Film and Theater
New York, 1936
Abstract
The film and the theatre represent distinct and separate means of artistic expression, each with its own fundamental principles and aesthetic aims. Drawing a parallel between the nascent cinema and the early Elizabethan stage, which was also a popular, commercial, and critically maligned art form that ultimately produced masterpieces, the work posits that the film’s artistic potential should not be dismissed. The core difference between the two arts lies in their very nature: a theatrical performance is an ephemeral and variable event shaped by the live interaction between performers and audience, whereas a film is a fixed, immutable object.

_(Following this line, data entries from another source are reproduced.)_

-- ==== Sys2Proof/Tests/Slice0.lean ====
section
/-! SUPPORT. The model's own tests: an ill-formed command for each check of well-formedness, frames written out from the
spec, single steps, and for every statement a state and operands that meet its hypotheses. -/

namespace Sys2Proof.Tests

open Sys2Proof.Machine

-- One test at a time: a test the kernel evaluates waits for every declaration before it, and each one that waits takes a thread.
set_option Elab.async false

/-! ### Well-formedness: each check refuses an ill-formed command -/

theorem test_wf_taken : (Instr.frameGapTimeout .l1 125).wf = false := by decide
theorem test_wf_length : (Instr.overlong .l1 256).wf = false := by decide
theorem test_wf_covered : (Instr.checkError .l1 [2, 4, 256] 0).wf = false ∧
    (Instr.checkError .l1 [] 65536).wf = false ∧
    (Instr.checkError .l1 (List.replicate 124 0) 0).wf = false := by decide +kernel
theorem test_wf_body : (Instr.badRequest .l1 0x77 1 [300]).wf = false ∧ (Instr.badRequest .l1 256 1 []).wf = false ∧
    (Instr.badRequest .l1 0x77 256 []).wf = false ∧
    (Instr.badRequest .l1 0x77 1 (List.replicate 121 0)).wf = false := by decide +kernel
theorem test_wf_config : (Instr.configWrite .l1 1 0x22 0 (.value 3)).wf = false ∧
    (Instr.configWrite .l1 1 0x01 0 (.value 65536)).wf = false ∧
    (Instr.configWrite .l1 1 0x22 0 (.hardnessBands [(1, 2)])).wf = false ∧
    (Instr.configWrite .l1 1 0x23 0 (.factorBands (List.replicate 8 (256, 16)))).wf = false ∧
    (Instr.configWrite .l1 1 0x01 0 (.factorBands (List.replicate 8 (1, 16)))).wf = false ∧
    (Instr.configRead .l1 1 256 0).wf = false := by decide
theorem test_wf_operands : (Instr.accountLoad .l1 1 0 65536 0).wf = false ∧ (Instr.fill .l1 1 256).wf = false ∧
    (Instr.circulate .l1 1 50 65536).wf = false ∧ (Instr.circSpeed .l1 1 256 50).wf = false ∧
    (Instr.heat .l1 1 65536 60).wf = false ∧ (Instr.regenerate .l1 1 256).wf = false ∧
    (Instr.dry .l1 1 0 65536).wf = false ∧ (Instr.descRead .l1 1 256).wf = false ∧
    (Instr.doseArm .l1 1 0 256).wf = false ∧ (Instr.senseRead .l1 1 0 256).wf = false ∧
    (Instr.senseTableRead .l1 1 0 256).wf = false ∧ (Instr.status .l1 1 256).wf = false ∧
    (Instr.readDraws .l1 1 65536).wf = false ∧ (Instr.faultClear .l1 1 256).wf = false ∧
    (Instr.cancel .l1 1 256).wf = false ∧ (Instr.subscribe .l1 1 0 0 256 1).wf = false ∧
    (Instr.fetchEvents .l1 256).wf = false := by decide
theorem test_wf_desc :
    (Instr.descWrite .l1 1 0 ⟨1, 0, 65536, 1, 0, 2, 0, 0, 0, 0, 255, 0⟩).wf = false ∧
    (Instr.descWrite .l1 1 0 ⟨256, 0, 1, 1, 0, 2, 0, 0, 0, 0, 255, 0⟩).wf = false := by decide
theorem test_wf_sense : (Instr.senseTableWrite .l1 1 (.point 0 1 65536 0 0 1 0)).wf = false ∧
    (Instr.senseTableWrite .l1 1 (.group 0 256 255 255 255)).wf = false := by decide
theorem test_wf_probe : (Instr.drivePeriodEnd ⟨true, false, true, false, true, 32768⟩).wf = false ∧
    (Instr.drivePeriodEnd ⟨true, false, true, false, true, -32769⟩).wf = false := by decide
theorem test_wf_count : (Instr.measurementEnd 0 65536).wf = false := by decide

/-! ### Frames (R181, R190) -/

/-- The check value of CRC-16/CCITT-FALSE over the ASCII digits 1 to 9. -/
theorem test_crc : crc16 [0x31, 0x32, 0x33, 0x34, 0x35, 0x36, 0x37, 0x38, 0x39] = 0x29B1 := by decide +kernel
theorem test_frame : (frameBytes 0x14 7 []).take 4 = [0x5B, 2, 0x14, 7] ∧ (frameBytes 0x14 7 []).length = 6 := by
  decide +kernel
theorem test_decode_fill : decodeRequest .l2 0x10 9 [40] = some (.fill .l2 9 40) := by decide
theorem test_decode_heat : decodeRequest .l1 0x13 3 [0xBC, 0x02, 0x08, 0x07] = some (.heat .l1 3 700 1800) := by decide
theorem test_decode_config : decodeRequest .l1 0x01 1 [0x24, 2, 0xA0, 0x0F] =
    some (.configWrite .l1 1 0x24 2 (.value 4000)) := by decide
theorem test_decode_bands : decodeRequest .l1 0x01 1
    ([0x23, 0] ++ [10, 16, 20, 16, 30, 16, 40, 16, 50, 16, 60, 16, 80, 16, 100, 16]) =
    some (.configWrite .l1 1 0x23 0 (.factorBands
      [(10, 16), (20, 16), (30, 16), (40, 16), (50, 16), (60, 16), (80, 16), (100, 16)])) := by decide
theorem test_decode_desc : decodeRequest .l1 0x20 1 [5, 1, 0, 0x2C, 0x01, 4, 0, 20, 1, 0x3C, 0x00, 0, 1, 255, 1] =
    some (.descWrite .l1 1 5 ⟨1, 0, 300, 4, 0, 20, 1, 60, 0, 1, 255, 1⟩) := by decide
theorem test_decode_sense : decodeRequest .l3 0x2E 1 [0, 12, 12, 0x10, 0x00, 0xA0, 0x0F, 1, 3, 1] =
    some (.senseTableWrite .l3 1 (.point 12 12 16 4000 1 3 1)) ∧
    decodeRequest .l3 0x2E 1 [1, 3, 12, 13, 255, 255] = some (.senseTableWrite .l3 1 (.group 3 12 13 255 255)) := by decide
theorem test_decode_none : decodeRequest .l1 0x77 1 [] = none ∧ decodeRequest .l1 0x10 1 [] = none ∧
    decodeRequest .l1 0x10 1 [1, 2] = none ∧ decodeRequest .l1 0x01 1 [0x22, 0, 1, 2] = none := by decide
theorem test_table_word : decodeTableWord 8 0x10 = none := by decide

/-! ### Small states -/

/-- Every resource, from the ten of the table. -/
theorem all_resources {P : Resource → Prop} (h : ∀ r ∈ allResources, P r) : ∀ r, P r := by
  intro r; refine h r ?_; cases r <;> first | decide | (rename_i n; revert n; decide)

/-- Both columns. -/
theorem all_columns {P : Column → Prop} (h : ∀ c ∈ [Column.a, Column.b], P c) : ∀ c, P c := by
  intro c; refine h c ?_; cases c <;> decide

/-- All three ports. -/
theorem all_ports {P : Port → Prop} (h : ∀ p ∈ [Port.l1, Port.l2, Port.l3], P p) : ∀ p, P p := by
  intro p; refine h p ?_; cases p <;> decide

theorem vacant_of {s : State} (h : ∀ r ∈ allResources, (s.entry r).lease = .free ∧ (s.entry r).waiters = [] ∧
    (s.entry r).yieldRequested = false) : s.vacant := all_resources h
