-- ==== Sys2Proof/Machine/MlDsa.lean ====
section
/-! DEFINITION. ML-DSA-87 of FIPS 204, which the boot ROM verifies and signs with (22 R432, R436): key generation, signing and
verification with an empty context. A polynomial is its 256 coefficients modulo q, the one of x^0 first. -/
namespace Sys2Proof.Machine.MlDsa

/-! Parameters. -/

def q : Nat := 8380417
/-- Rows and columns of the matrix A, and the bound of the secret's coefficients. -/
def rows : Nat := 8
def cols : Nat := 7
def eta : Nat := 2
/-- Dropped bits of t. -/
def dropped : Nat := 13
/-- Nonzero coefficients of the challenge, range of y, low-order range, bound on the challenge's products, most hints. -/
def tau : Nat := 60
def gamma1 : Nat := 2 ^ 19
def gamma2 : Nat := (q - 1) / 32
def beta : Nat := tau * eta
def omega : Nat := 75

abbrev Poly := List Nat

/-! Arithmetic modulo q. -/

def negq (a : Nat) : Nat := (q - a % q) % q
def addP (a b : Poly) : Poly := List.zipWith (fun x y => (x + y) % q) a b
def subP (a b : Poly) : Poly := List.zipWith (fun x y => (x + negq y) % q) a b
def mulHat (a b : Poly) : Poly := List.zipWith (fun x y => x * y % q) a b
def zeroP : Poly := List.replicate 256 0

/-- The distance of a residue from 0. -/
def absq (a : Nat) : Nat := Nat.min (a % q) (q - a % q)
def normP (a : Poly) : Nat := a.foldl (fun m x => Nat.max m (absq x)) 0
def normV (v : List Poly) : Nat := v.foldl (fun m x => Nat.max m (normP x)) 0

/-- The value of a polynomial at x. -/
def evalAt (a : Poly) (x : Nat) : Nat := a.foldr (fun c acc => (c + x * acc) % q) 0

/-- Powers of the 512th root of unity 1753, and of its inverse. -/
def root (e : Nat) : Nat := 1753 ^ (e % 512) % q
def rootInv (e : Nat) : Nat := root (512 - e % 512)

/-- The eight bits of i in the opposite order. -/
def rev8 (i : Nat) : Nat := (List.range 8).foldl (fun m k => 2 * m + i / 2 ^ k % 2) 0

/-- The transform: position i is the value at the power 2 · rev8 i + 1 of the root. -/
def ntt (a : Poly) : Poly := (List.range 256).map fun i => evalAt a (root (2 * rev8 i + 1))

/-- Its inverse; 8347681 is the inverse of 256. -/
def nttInv (a : Poly) : Poly :=
  let u := (List.range 256).map fun m => a.getD (rev8 m) 0
  (List.range 256).map fun j => 8347681 * rootInv j % q * evalAt u (rootInv (2 * j)) % q

/-! Rounding. -/

/-- t as t1 · 2^13 + t0, t0 modulo q. -/
def power2Round (r : Nat) : Nat × Nat :=
  let m := r % 2 ^ dropped
  if m ≤ 2 ^ (dropped - 1) then (r / 2 ^ dropped, m) else (r / 2 ^ dropped + 1, q - (2 ^ dropped - m))

/-- High part, and the low part with its sign: whether it is above 0, and its distance from 0. -/
def decompose (r : Nat) : Nat × Bool × Nat :=
  let a := 2 * gamma2
  let m := r % q % a
  let pos := decide (m ≤ gamma2)
  let hi := if pos then r % q / a else r % q / a + 1
  if hi = 16 then (0, false, if pos then 1 - m else a - m + 1)
  else (hi, decide (0 < m) && pos, if pos then m else a - m)

def highBits (r : Nat) : Nat := (decompose r).1
def lowNorm (a : Poly) : Nat := a.foldl (fun m x => Nat.max m (decompose x).2.2) 0

/-- The hint that r + z and r differ in their high parts, and its use. -/
def makeHint (z r : Nat) : Bool := highBits r != highBits ((r + z) % q)
def useHint (h : Bool) (r : Nat) : Nat :=
  let x := decompose r
  if !h then x.1 else if x.2.1 then (x.1 + 1) % 16 else (x.1 + 15) % 16

/-! Packing: coefficients of n bits, the least significant bit first. -/

def packBits (n : Nat) (l : List Nat) : List Byte :=
  let v := l.foldr (fun x y => x % 2 ^ n + 2 ^ n * y) 0
  (List.range (n * l.length / 8)).map fun i => .ofNat 8 (v / 256 ^ i)

def bytesNat (l : List Byte) : Nat := l.foldr (fun x n => x.toNat + 256 * n) 0

def unpackBits (n : Nat) (l : List Byte) : Poly :=
  let v := bytesNat l
  (List.range 256).map fun i => v / 2 ^ (n * i) % 2 ^ n

/-- The pieces of n bytes of a list. -/
def pieces (n : Nat) : Nat → List Byte → List (List Byte)
  | 0, _ => []
  | k + 1, l => l.take n :: pieces n k (l.drop n)

/-- A polynomial of the range of y as 20-bit fields, and back. -/
def packY (a : Poly) : List Byte := packBits 20 (a.map fun x => (gamma1 + negq x) % q)
def unpackY (l : List Byte) : Poly := (unpackBits 20 l).map fun v => (gamma1 + q - v) % q

/-! Sampling. -/

/-- The first k coefficients below q of three bytes each. -/
def rejUniform : Nat → List Byte → Poly
  | k + 1, a :: b :: c :: l =>
    let z := c.toNat % 128 * 65536 + b.toNat * 256 + a.toNat
    if z < q then z :: rejUniform k l else rejUniform (k + 1) l
  | _, _ => []

/-- The first k coefficients from −2 to 2 of half bytes. -/
def rejSmall : Nat → List Nat → Poly
  | k + 1, b :: l => if b < 15 then (q + 2 - b % 5) % q :: rejSmall k l else rejSmall (k + 1) l
  | _, _ => []

/-- Entry (r, s) of the matrix, in the transform's form. More bytes are squeezed than a run of rejections takes
(DESIGN CHOICE, log 95). -/
def matrixEntry (rho : List Byte) (r s : Nat) : Poly := rejUniform 256 (shake128 (rho ++ [.ofNat 8 s, .ofNat 8 r]) 1680)

def matrix (rho : List Byte) : List (List Poly) :=
  (List.range rows).map fun r => (List.range cols).map fun s => matrixEntry rho r s

def smallPoly (seed : List Byte) (n : Nat) : Poly :=
  rejSmall 256 ((shake256 (seed ++ [.ofNat 8 n, .ofNat 8 (n / 256)]) 544).flatMap fun b => [b.toNat % 16, b.toNat / 16])

/-- The vector y of the counter n. -/
def maskVec (seed : List Byte) (n : Nat) : List Poly :=
  (List.range cols).map fun r =>
    unpackY (shake256 (seed ++ [.ofNat 8 (n + r), .ofNat 8 ((n + r) / 256)]) 640)

/-- The challenge: from place i up, a place j at most i takes a sign and its old coefficient goes to i. -/
def ballRun (signs : Nat) : Nat → Nat → List Byte → Poly → Poly
  | k + 1, i, b :: l, c =>
    if b.toNat ≤ i then
      let c1 := (c.set i (c.getD b.toNat 0)).set b.toNat (if signs / 2 ^ (i + tau - 256) % 2 = 1 then q - 1 else 1)
      ballRun signs k (i + 1) l c1
    else ballRun signs (k + 1) i l c
  | _, _, _, c => c

def challenge (seed : List Byte) : Poly :=
  let l := shake256 seed 1360
  ballRun (bytesNat (l.take 8)) tau (256 - tau) (l.drop 8) zeroP

/-! Keys. -/

/-- The product of the matrix with a vector, both in the transform's form. -/
def mulMatrix (m : List (List Poly)) (v : List Poly) : List Poly :=
  m.map fun row => (List.zipWith mulHat row v).foldl addP zeroP

structure Key where
  rho  : List Byte
  seed : List Byte
  tr   : List Byte
  s1   : List Poly
  s2   : List Poly
  t0   : List Poly
  /-- the encoded public key -/
  pk   : List Byte
deriving DecidableEq, Repr

def keyGen (xi : List Byte) : Key :=
  let h := shake256 (xi ++ [.ofNat 8 rows, .ofNat 8 cols]) 128
  let rho := h.take 32
  let rho1 := (h.drop 32).take 64
  let s1 := (List.range cols).map fun r => smallPoly rho1 r
  let s2 := (List.range rows).map fun r => smallPoly rho1 (r + cols)
  let t := List.zipWith addP ((mulMatrix (matrix rho) (s1.map ntt)).map nttInv) s2
  let pk := rho ++ t.flatMap fun a => packBits 10 (a.map fun x => (power2Round x).1)
  { rho := rho, seed := h.drop 96, tr := shake256 pk 64, s1 := s1, s2 := s2, t0 := t.map fun a => a.map fun x => (power2Round x).2
    pk := pk }

/-! Hints. -/

def packHints (h : List (List Bool)) : List Byte :=
  let places := h.map fun l => (List.range 256).filter fun j => l.getD j false
  let all := places.flatMap id
  let ends := (List.range rows).map fun i => ((places.take (i + 1)).map (·.length)).foldl (· + ·) 0
  (all ++ List.replicate (omega - all.length) 0 ++ ends).map fun n => .ofNat 8 n

/-- Strictly rising. -/
def rising : List Nat → Bool
  | a :: b :: l => decide (a < b) && rising (b :: l)
  | _ => true

/-- The rows of hints that the bytes give, or none where they are no hints. -/
def unpackHints (l : List Byte) : Option (List (List Bool)) :=
  let y := l.map (·.toNat)
  let at_ (i : Nat) : Nat := y.getD (omega + i) 0
  let starts (i : Nat) : Nat := if i = 0 then 0 else at_ (i - 1)
  let row (i : Nat) : List Nat := ((y.take omega).take (at_ i)).drop (starts i)
  let is := List.range rows
  if is.all (fun i => decide (starts i ≤ at_ i) && decide (at_ i ≤ omega) && rising (row i))
      && ((y.take omega).drop (at_ (rows - 1))).all (· == 0) then
    some (is.map fun i => (List.range 256).map fun j => (row i).contains j)
  else none

/-! Signing and verification. -/

/-- The digest that is signed, of a message with an empty context. -/
def messageRep (tr m : List Byte) : List Byte := shake256 (tr ++ [0, 0] ++ m) 64

def packHigh (w : List Poly) : List Byte := w.flatMap fun a => packBits 4 a

/-- One attempt with the counter n: the signature, or none where it is rejected. -/
def attempt (k : Key) (mat : List (List Poly)) (mu seed : List Byte) (n : Nat) : Option (List Byte) :=
  let y := maskVec seed n
  let w := (mulMatrix mat (y.map ntt)).map nttInv
  let ct := shake256 (mu ++ packHigh (w.map fun a => a.map highBits)) 64
  let c := ntt (challenge ct)
  let times (v : List Poly) : List Poly := v.map fun a => nttInv (mulHat c (ntt a))
  let z := List.zipWith addP y (times k.s1)
  let r := List.zipWith subP w (times k.s2)
  let ct0 := times k.t0
  let h := List.zipWith (fun t r => List.zipWith (fun t r => makeHint (negq t) ((r + t) % q)) t r) ct0 r
  let ones := (h.map fun l => (l.filter id).length).foldl (· + ·) 0
  if normV z ≥ gamma1 - beta ∨ (r.foldl (fun m a => Nat.max m (lowNorm a)) 0) ≥ gamma2 - beta ∨ normV ct0 ≥ gamma2 ∨ ones > omega then none
  else some (ct ++ z.flatMap packY ++ packHints h)

/-- Attempts until one is not rejected, n at most. -/
def attempts (k : Key) (mat : List (List Poly)) (mu seed : List Byte) : Nat → Nat → Option (List Byte)
  | 0, _ => none
  | n + 1, kappa => match attempt k mat mu seed kappa with
    | some l => some l
    | none => attempts k mat mu seed n (kappa + cols)

/-- The signature of a message with the random bytes rnd: the counter has 16 bits (log 95). -/
def sign (k : Key) (m rnd : List Byte) : Option (List Byte) :=
  let mu := messageRep k.tr m
  attempts k (matrix k.rho) mu (shake256 (k.seed ++ rnd ++ mu) 64) 9362 0

/-- A signature verifies over a message under a public key. -/
def verify (pk m sig : List Byte) : Bool :=
  let t1 := (pieces 320 rows (pk.drop 32)).map (unpackBits 10)
  let ct := sig.take 64
  let z := (pieces 640 cols (sig.drop 64)).map unpackY
  match unpackHints (sig.drop (64 + 640 * cols)) with
  | none => false
  | some h =>
    let c := ntt (challenge ct)
    let az := mulMatrix (matrix (pk.take 32)) (z.map ntt)
    let w := List.zipWith (fun a t => nttInv (subP a (mulHat c (ntt (t.map fun x => x * 2 ^ dropped % q))))) az t1
    let w1 := List.zipWith (fun hs a => List.zipWith useHint hs a) h w
    decide (normV z < gamma1 - beta) && ct == shake256 (messageRep (shake256 pk 64) m ++ packHigh w1) 64
      && decide (pk.length = 2592) && decide (sig.length = 4627)

end Sys2Proof.Machine.MlDsa
end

The cinema’s unique methodology includes various forms of movement (of subjects, of the camera, of editing rhythm), montage, the creative assembly of individual shots, and the ability to manipulate time and space through devices like the flash-back and concurrent action. Furthermore, the film excels at a subjective approach, allowing audiences to see through a character’s eyes or experience their internal psychological state, a contrast to the theatre’s inherently objective presentation. Due to the camera’s perceived veracity, audiences tend to view film characters as individuals rather than the universal types best suited for the stage. Therefore, the theatre should not compete with the cinema’s capacity for realism but should instead rediscover its own strengths in convention and poetic language, leaving the film to explore its unique domain of psychological penetration and visual storytelling. – AI-generated abstract.